Вот и сейчас — не заставляй нас соединять с должностью стражей такое счастье, что оно сделает их кем угодно, только не стражами. Мы сумели бы и земледельцев нарядить в пышные одежды, облечь в золото и предоставить им лишь для собственного удовольствия e возделывать землю, а гончары пускай с удобством разлягутся у очага, пьют себе вволю и пируют, пододвинув поближе гончарный круг и занимаясь своим ремеслом лишь столько, сколько им захочется. И всех остальных мы подобным же образом можем сделать счастливыми, чтобы так процветало все государство.
Нет, не уговаривай нас, ведь если мы тебя послушаем, то и земледелец не будет земледельцем, и гончар — гончаром, и вообще никто из людей, составляющих государство, не сохранит своего лица. Впрочем, в иных случаях это еще не так важно. Ведь если сапожники станут негодными, испорченными и будут выдавать себя не за то, что они есть на самом деле, в этом государству еще нет беды. Но если люди, стоящие на страже законов и государства, таковы не по существу, а только такими кажутся, ты увидишь, что они разрушат до основания все государство, и только у них одних будет случай хорошо устроиться и процветать.

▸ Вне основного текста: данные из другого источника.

/-- WRITE. -/
def execWrite (s : State) : Out :=
  s.request 0x31 false fun f r =>
    s.onHalted f r fun t th =>
      match (if fld (opnd r 3) 63 1 ≠ 0 then none else dbgWrite th (argOf r) (opnd r 1).toNat (opnd r 2) ((opnd r 3).getLsbD 0)) with
      | some th => ((s.setTh t th).unpark t).respond f dbgOk 0 []
      | none => s.respond f dbgOperand 0 []

/-! ### MEM (R429) -/

/-- One byte of a debugger's access: windows, translation and permission, and poison for a read; the cause
of the first check that fails, or where the byte stands. -/
def State.dbgByte (s : State) (th : Thread) (a : Nat) (write : Bool) : Except Nat Place :=
  if (windowEnd a).isNone then .error (if write then 7 else 5)
  else
    let p : Except Nat Place :=
      if !translated a then .ok (.loc (windowLoc th.tile a))
      else match s.leafOf th.tile th.aspace a with
        | none => .error (if write then 15 else 13)
        | some g => if g.bit (if write then 3 else 2) then .ok (g.place th.tile a) else .error (if write then 15 else 13)
    match p with
    | .ok (.loc x) => if !write && (s.poisonIn x 1).isSome then .error 30 else p
    | _ => p
/-- All bytes of an access. -/
def State.dbgBytes (s : State) (th : Thread) (write : Bool) (a : Nat) : Nat → Except Nat (List Place)
  | 0 => .ok []
  | n + 1 => do
    let p ← s.dbgByte th a write
    let ps ← s.dbgBytes th write (a + 1) n
    .ok (p :: ps)
/-- Eight bytes a word. -/
def packBytes : Nat → List Byte → List Word
  | 0, _ => []
  | n + 1, bs => if bs.isEmpty then [] else wOf (leNat (bs.take 8)) :: packBytes n (bs.drop 8)
/-- Does a place follow another? -/
def placeNext : Place → Place → Bool
  | .loc x, .loc y => y == x + 1
  | .peer d a, .peer e b => d == e && b == a + 1
  | _, _ => false
/-- The stretches of an access from an offset on: offset, place of the first byte, length. -/
def memRuns : Nat → List Place → List (Nat × Place × Nat)
  | _, [] => []
  | k, p :: ps => match memRuns (k + 1) ps with
    | (j, q, n) :: rs => if placeNext p q then (k, p, n + 1) :: rs else (k, p, 1) :: (j, q, n) :: rs
    | [] => [(k, p, 1)]

namespace State

/-- The stretches of a MEM that stand here: the bytes read, by offset, or what is to be written. -/
def memHere (s : State) (rs : List (Nat × Place × Nat)) (data : Option (List Byte)) : List (Nat × List Byte) :=
  rs.filterMap (fun r => match r.2.1 with
    | .loc x => some (match data with
      | none => (r.1, s.bytesAt x r.2.2)
      | some bs => (x, (bs.drop r.1).take r.2.2))
    | .peer _ _ => none)
/-- Send the stretches of a MEM that peers hold: the operations. -/
def memAway (s : State) (f l : Nat) (rs : List (Nat × Place × Nat)) (data : Option (List Byte)) : List Nat × State :=
  rs.foldl (fun (p : List Nat × State) r => match r.2.1 with
    | .loc _ => p
    | .peer dev addr =>
      let s := p.2
      let kind : RemoteKind := match data with
        | none => .dbgRead f
        | some bs => .dbgWrite f ((bs.drop r.1).take r.2.2)
      (p.1 ++ [s.nextOp], ({ s with
        remotes := s.remotes ++ [⟨s.nextOp, l, 0x100000, 0, dev, addr, r.1, r.2.2, kind, 0, 0, s.time, false⟩]
        nextOp := s.nextOp + 1 } : State).send (.remote s.nextOp dev addr r.2.2 kind))) ([], s)
/-- A MEM is over: its FAULT with nothing written here, its bytes written, or its bytes read (R429). -/
def memDone (s : State) (f n : Nat) (write : Bool) (parts : List (Nat × List Byte)) (fault : Option Nat) : State :=
  match fault with
  | some c => s.respond f dbgFault c []
  | none =>
    if write then (parts.foldl (fun s p => s.putBytes p.1 p.2) s).respond f dbgOk 0 []
    else s.respond f dbgOk 0 (packBytes 32 ((List.range n).map (fun i =>
      (parts.findSome? (fun p => if p.1 ≤ i then p.2[i - p.1]? else none)).getD 0)))
/-- A response whose request has come to its end (R418): a HALT whose threads have all halted, a STEP of a
thread that ended, or that something else halted first (log 34), a MEM whose operations are over. -/
def settleWait (s : State) (f : Nat) (k : DbgWait) : State :=
  match k with
  | .halt tids n => s.haltAnswer f n tids
  | .step tid => match s.byTid tid with
    | some (_, th) => if s.tidFar tid then s.await f k
        else if th.ending then s.respond f dbgExited 0 []
        else if th.stepping = some f then s.await f k else s.respond f dbgBlocked 0 []
    | none => s.respond f dbgExited 0 []
  | .mem ops n write parts fault => if ops.isEmpty then s.memDone f n write parts fault else s.await f k
/-- The debug mailbox of a function answers the requests that have come to their end. -/
def debugTurn (s : State) (f : Nat) : State :=
  (s.func f).dbgWait.foldl (fun s k => s.settleWait f k) (s.setFunc f { s.func f with dbgWait := [] })

end State

/-- MEM.  It waits for a stalled link (R13) and, as a store does, for room in a full log ring (R334); with bytes
that a peer holds it answers once the peer has. -/
def execMem (s : State) : Out :=
  s.request 0x33 false fun f r =>
    s.onThread f r fun _ th =>
      let a := opnd r 1; let n := fld (opnd r 2) 8 0; let write := (opnd r 2).getLsbD 63
      let data := if write then some ((r.ws.drop 2).flatMap (fun w => leBytes 8 w.toNat)) else none
      if n = 0 ∨ 256 < n ∨ fld (opnd r 2) 62 9 ≠ 0 then s.respond f dbgOperand 0 []
      else match s.dbgBytes th write a.toNat n with
        | .error c => s.respond f dbgFault c []
        | .ok ps =>
          let ends := [a, a + wOf (n - 1)]
          let rs := memRuns 0 ps
          if !rs.all (fun r => s.placeOpen th (a.toNat + r.1) r.2.1) then s
          else if write && !s.logFits th.tile th.aspace (ends.map (·.toNat)) then
            (if s.devEvents.getLsbD 0 then s else s.event (tileDie th.tile) 0)
          else
            let s := s.touched th write ends
            let here := s.memHere rs data
            let (ops, s) := s.memAway f th.tile rs data
            if ops.isEmpty then s.memDone f n write here none else s.await f (.mem ops n write here none)

/-! ### EVENTS (R420) -/

/-- EVENTS: up to 8 pending halt events, each a thread and its reason. -/
def execEvents (s : State) : Out :=
  s.request 0x40 true fun f _ =>
    match (s.func f).session with
    | some ss =>
      let es := ss.events.take 8
      (s.setFunc f { s.func f with session := some { ss with events := ss.events.drop 8 } }).respond f dbgOk
        es.length (es.map (fun e => wOf (e.1 * 2 ^ 32) ||| reasonWord (some e.2)))
    | none => s

end Sys2Proof.Machine
end

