-- ==== Sys2Proof/Certificates/Slice0/Obligations.lean ====
section
/-! DEFINITION. The statements for the provers, from the numbered rules of spec/ (R<n>), and the tables they
are stated in: one of results or forms for each group of instructions, written from the manual and not from the
model.  The words every statement uses (`Executing`, `goesOn`, `voids`, `Stored`, …) are in Sys2Proof.Safety. -/

namespace Sys2Proof.Machine

/-! ### Words of the statements -/

/-- Does a release at a reach wait: at FABRIC (4) or SYSTEM (5) some write at a peer has not landed (R68, R83)? -/
def Held (s : State) (reach : Nat) : Prop := 4 ≤ reach ∧ ∃ m ∈ s.remotes, ∃ bs, m.kind = .store bs

/-! ### Faults behind a stalled link -/

/-- Thread `t`, whose record was `th`, has ended in `s'` by a fault, and its cancellation, or in machine mode the
map-out of its tile, waits in `s` for a stalled link (R13, R364, R413, log 47). -/
def HeldBack (s s' : State) (t : Nat) (th : Thread) : Prop :=
  (∀ y, s'.thread? t = some y → y.ending = true) ∧
  (if th.mode = .machine then s.mapHeld th.tile else s.endHeld th) = true
/-- What thread `t` comes to is `s'`, or, while a link holds that back, a stall at issue. -/
def OrWaits (s s' : State) (t : Nat) (th : Thread) (comes : Out → Prop) : Prop :=
  (¬HeldBack s s' t th → comes (.next s')) ∧ (HeldBack s s' t th → comes (stallsHere s t th))

/-! ### Posts to the host port on D0 (R13, R409, R418, R420) -/

/-- A post of die d arrives, as `here` has it, while no clock step stalls the way to the port on D0; else it waits. -/
def posted (s : State) (d : Nat) (p : Post) (here : State) : State :=
  if s.hostLink d then here else { s with posts := s.posts ++ [(d, p)] }
/-- Bit b of the device event register is set, and vector 0 of function 0 signalled (R409); on its way from die d it
is not sent twice. -/
def raises (s : State) (d b : Nat) : State :=
  if (d, Post.event b) ∈ s.posts then s
  else posted s d (.event b) { s with devEvents := s.devEvents ||| BitVec.ofNat 8 (2 ^ b), sent := .msix 0 0 :: s.sent }
/-- MSI-X vector v of function f is signalled. -/
def signals (s : State) (d f v : Nat) : State := posted s d (.msix f v) { s with sent := .msix f v :: s.sent }
/-- A halt event of function f's session, and its vector (R420). -/
def halts (s : State) (d f tid : Nat) (why : HaltReason) : State :=
  posted s d (.halted f tid why) (match (s.func f).session with
    | none => s
    | some ss => { s.setFunc f { s.func f with session := some { ss with events := ss.events ++ [(tid, why)] } } with
        sent := .msix f ss.vector :: s.sent })

/-! ### Halts (R421 to R424) -/

/-- A thread as a halt leaves it, and as the debugger lets it go (R422 to R424). -/
def heldAs (th : Thread) (why : HaltReason) (f : Nat) : Thread :=
  { th with halted := some why, haltedBy := f, halting := false, stalled := false, skipCheck := true, stepping := none
            peer := [] }
def letGo (th : Thread) : Thread := { th with halted := none, halting := false }
/-- HALT of a thread for function f: one that is halted or ends stays as it is, one with operations at a peer halts at
its next boundary, and any other halts at once, in its wait; a steal it waits for is asked anew (R187, R424, log 20). -/
def Halts (f : Nat) (th th' : Thread) : Prop :=
  let out := th.wait = none ∧ (th.remoteOut.isSome = true ∨ th.peer ≠ [])
  let steals := ∃ l rd t0, th.wait = some ⟨.steal l, rd, t0⟩
  (th.halted.isSome = true ∨ th.ending = true → th' = th) ∧
  (th.halted = none → th.ending = false →
    (out → th' = { th with halting := true, haltedBy := f }) ∧
    (¬out → steals → th' = heldAs { th with wait := none } .request f) ∧
    (¬out → ¬steals → th' = heldAs th .request f))
/-- Weight that the instruction's reads at peers took from k0 (R31). -/
def readsTook (th : Thread) : Nat := ((th.peer.filter (fun v => !v.amo)).map (·.weight)).sum
/-- A hit leaves its instruction no effect: that weight, which went home with the answers, is in k0 again and in O of
its scope (R31, R422). -/
def unread (s : State) (th : Thread) : Thread × State :=
  match readsTook th, s.scope? th.sid0 with
  | 0, _ | _, none => (th, s)
  | w, some c => (th.wk 0 { th.rk 0 with weight := (th.rk 0).weight + w }, s.setScope th.sid0 { c with o := c.o + w })
/-- A hit of thread `t`: it halts with its pc at the instruction, the event is posted in the session of function f, and
nothing else changes (R422). -/
def haltsAt (s : State) (t : Nat) (th : Thread) (why : HaltReason) (f : Nat) : State :=
  let (th, s) := unread s th
  halts (s.setTh t (heldAs th why f)) (tileDie th.tile) f (th.tid t) why
/-- What a hit comes to (R421, R424): with ACTION 0 that halt; with ACTION 1 every other thread of its scope and below
is halted too.  While one of them, or what it gives back, is behind a stalled link the instruction waits at issue
(R13, log 47). -/
def HitAt (s : State) (t : Nat) (th : Thread) (why : HaltReason) (whole : Bool) (f : Nat) (comes : Out → Prop) : Prop :=
  let d := tileDie th.tile
  let far := (readsTook th ≠ 0 ∧ s.linkOpen d (scopeDie th.sid0) = false) ∨ (whole = true ∧ s.haltFar d th.sid0 = true)
  (far → comes (stallsHere s t th)) ∧
  (¬far → whole = false → comes (.next (haltsAt s t th why f))) ∧
  (¬far → whole = true → (s.threads.map (·.1)).Nodup → ∃ s' : State,
    comes (.next s') ∧ s'.thread? t = some (heldAs (unread s th).1 why f) ∧ s'.mem = s.mem ∧
    (∀ k x, k ≠ t → s.thread? k = some x → ∃ x', s'.thread? k = some x' ∧
      if s.under th.sid0 256 x.sid0 then Halts f x x' else x' = x) ∧
    (s'.posts = if s.hostLink d then s.posts else s.posts ++ [(d, .halted f (th.tid t) why)]) ∧
    ∀ ss, (s.func f).session = some ss →
      s'.dbgScopes = (f, th.sid0, .halt) :: s.dbgScopes.filter (fun e => e != (f, th.sid0, ScopeEntry.halt)) ∧
      (s'.func f).session = some (if s.hostLink d then { ss with events := ss.events ++ [(th.tid t, why)] } else ss))
/-- Watchpoint i of the thread was hit (R422). -/
def WatchAt (s : State) (t : Nat) (th : Thread) (i : Nat) (comes : Out → Prop) : Prop :=
  ∀ h : i < 4, HitAt s t th (.watchpoint i) (th.wp[i].ctl.getLsbD 35) th.wpBy[i] comes

/-! ### Results of the scalar base -/

/-- 1 or 0. -/
def one (b : Prop) [Decidable b] : Word := if b then 1 else 0

/-- Register-register instructions on `a` and `b` (R140). -/
def rrResults (rd rs1 rs2 : XReg) (a b : Word) : List (Instr × Word) :=
  let k := b.toNat % 64
  [ (.add rd rs1 rs2, BitVec.ofNat 64 (a.toNat + b.toNat)),
    (.sub rd rs1 rs2, BitVec.ofInt 64 (a.toInt - b.toInt)),
    (.sll rd rs1 rs2, BitVec.ofNat 64 (a.toNat * 2 ^ k)),
    (.slt rd rs1 rs2, one (a.toInt < b.toInt)),
    (.sltu rd rs1 rs2, one (a.toNat < b.toNat)),
    (.xor rd rs1 rs2, a ^^^ b),
    (.srl rd rs1 rs2, BitVec.ofNat 64 (a.toNat / 2 ^ k)),
    (.sra rd rs1 rs2, BitVec.ofInt 64 (a.toInt / 2 ^ k)),
    (.or rd rs1 rs2, a ||| b),
    (.and rd rs1 rs2, a &&& b),
    (.mul rd rs1 rs2, BitVec.ofInt 64 (a.toInt * b.toInt)),
    (.mulh rd rs1 rs2, BitVec.ofInt 64 (a.toInt * b.toInt / 2 ^ 64)),
    (.mulhsu rd rs1 rs2, BitVec.ofInt 64 (a.toInt * (b.toNat : Int) / 2 ^ 64)),
    (.mulhu rd rs1 rs2, BitVec.ofNat 64 (a.toNat * b.toNat / 2 ^ 64)),
    (.div rd rs1 rs2, if b.toNat = 0 then BitVec.ofInt 64 (-1) else BitVec.ofInt 64 (a.toInt.tdiv b.toInt)),
    (.divu rd rs1 rs2, if b.toNat = 0 then BitVec.ofInt 64 (-1) else BitVec.ofNat 64 (a.toNat / b.toNat)),
    (.rem rd rs1 rs2, if b.toNat = 0 then a else BitVec.ofInt 64 (a.toInt.tmod b.toInt)),
    (.remu rd rs1 rs2, if b.toNat = 0 then a else BitVec.ofNat 64 (a.toNat % b.toNat)) ]

/-- The 32-bit result, sign-extended. -/
def sx (v : Int) : Word := (BitVec.ofInt 32 v).signExtend 64

/-- The W forms on the low words `a` and `b`. -/
def rrwResults (rd rs1 rs2 : XReg) (a b : W32) : List (Instr × Word) :=
  let k := b.toNat % 32
  [ (.addw rd rs1 rs2, sx (a.toInt + b.toInt)),
    (.subw rd rs1 rs2, sx (a.toInt - b.toInt)),
    (.sllw rd rs1 rs2, sx (a.toNat * 2 ^ k)),
    (.srlw rd rs1 rs2, sx (a.toNat / 2 ^ k : Nat)),
    (.sraw rd rs1 rs2, sx (a.toInt / 2 ^ k)),
    (.mulw rd rs1 rs2, sx (a.toInt * b.toInt)),
    (.divw rd rs1 rs2, if b.toNat = 0 then BitVec.ofInt 64 (-1) else sx (a.toInt.tdiv b.toInt)),
    (.divuw rd rs1 rs2, if b.toNat = 0 then BitVec.ofInt 64 (-1) else sx (a.toNat / b.toNat : Nat)),
    (.remw rd rs1 rs2, if b.toNat = 0 then sx a.toInt else sx (a.toInt.tmod b.toInt)),
    (.remuw rd rs1 rs2, if b.toNat = 0 then sx a.toInt else sx (a.toNat % b.toNat : Nat)) ]

/-- Register-immediate instructions on `a`; the immediate is sign-extended (R140). -/
def riResults (rd rs1 : XReg) (imm : BitVec 12) (sh : BitVec 6) (shw : BitVec 5) (a : Word) :
    List (Instr × Word) :=
  let m := imm.toInt
  let w : W32 := a.setWidth 32
  [ (.addi rd rs1 imm, BitVec.ofInt 64 (a.toInt + m)),
    (.slti rd rs1 imm, one (a.toInt < m)),
    (.sltiu rd rs1 imm, one (a.toNat < (BitVec.ofInt 64 m).toNat)),
    (.xori rd rs1 imm, a ^^^ BitVec.ofInt 64 m),
    (.ori rd rs1 imm, a ||| BitVec.ofInt 64 m),
    (.andi rd rs1 imm, a &&& BitVec.ofInt 64 m),
    (.slli rd rs1 sh, BitVec.ofNat 64 (a.toNat * 2 ^ sh.toNat)),
    (.srli rd rs1 sh, BitVec.ofNat 64 (a.toNat / 2 ^ sh.toNat)),
    (.srai rd rs1 sh, BitVec.ofInt 64 (a.toInt / 2 ^ sh.toNat)),
    (.addiw rd rs1 imm, sx (w.toInt + m)),
    (.slliw rd rs1 shw, sx (w.toNat * 2 ^ shw.toNat)),
    (.srliw rd rs1 shw, sx (w.toNat / 2 ^ shw.toNat : Nat)),
    (.sraiw rd rs1 shw, sx (w.toInt / 2 ^ shw.toNat)) ]

/-- Conditional branches and when they are taken. -/
def branchConds (rs1 rs2 : XReg) (imm : BitVec 12) (a b : Word) : List (Instr × Bool) :=
  [ (.beq rs1 rs2 imm, decide (a = b)), (.bne rs1 rs2 imm, decide (a ≠ b)),
    (.blt rs1 rs2 imm, decide (a.toInt < b.toInt)), (.bge rs1 rs2 imm, decide (b.toInt ≤ a.toInt)),
    (.bltu rs1 rs2 imm, decide (a.toNat < b.toNat)), (.bgeu rs1 rs2 imm, decide (b.toNat ≤ a.toNat)) ]
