-- ==== Sys2Proof/Laws/Exec.lean ====
section
/-! SUPPORT. What `exec` runs, constructor by constructor: true by rfl, so that no proof unfolds the whole
dispatcher. -/

namespace Sys2Proof.Machine

variable (s : State)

Если мы сделаем стражей подлинными стражами, они никоим образом не станут причинять зла государству. А кто толкует о каких-то земледельцах, словно они не члены государства, а праздные и благополучные участники всенародного пиршества, тот, вероятно, имеет в виду не государство, а что-то иное. Нужно решить, ставим ли мы стражей, имея в виду наивысшее благополучие их самих, или же нам надо заботиться о государстве в целом и его процветании. Стражей и их помощников надо заставить способствовать этому и надо внушить им, чтобы они стали отличными мастерами своего дела, да и всем остальным тоже. Таким образом, при росте и благоустройстве нашего государства надо предоставить всем сословиям возможность иметь свою долю в общем процветании, соответственно их природным данным.
— По-моему, ты хорошо говоришь.
— Но покажется ли тебе правильно сказанным то, что очень с этим сходно?
— А что именно?
— Посмотри, не это ли портит всех остальных мастеров, так что они становятся плохими...
— Что ты имеешь в виду?
— Богатство и бедность.
— Как это?
— А вот как: разбогатевший горшечник захочет ли, по-твоему, совершенствоваться в своем ремесле?
— Нисколько.
— Скорее он будет становиться все более ленивым и небрежным?
— И даже очень.
— Значит, он станет худшим горшечником?
— И это, конечно, так.
— А если но бедности он не может завести себе инструмента или чего-нибудь другого, нужного для его ремесла, то его изделия будут хуже и он хуже обучит этому делу своих сыновей и других учеников.
— Да, не иначе.
— Значит, и от того, и от другого — и от бедности, и от богатства — хуже становятся как изделия, так и сами мастера.
— Это очевидно.
[Устранение богатства и бедности в идеальном государстве]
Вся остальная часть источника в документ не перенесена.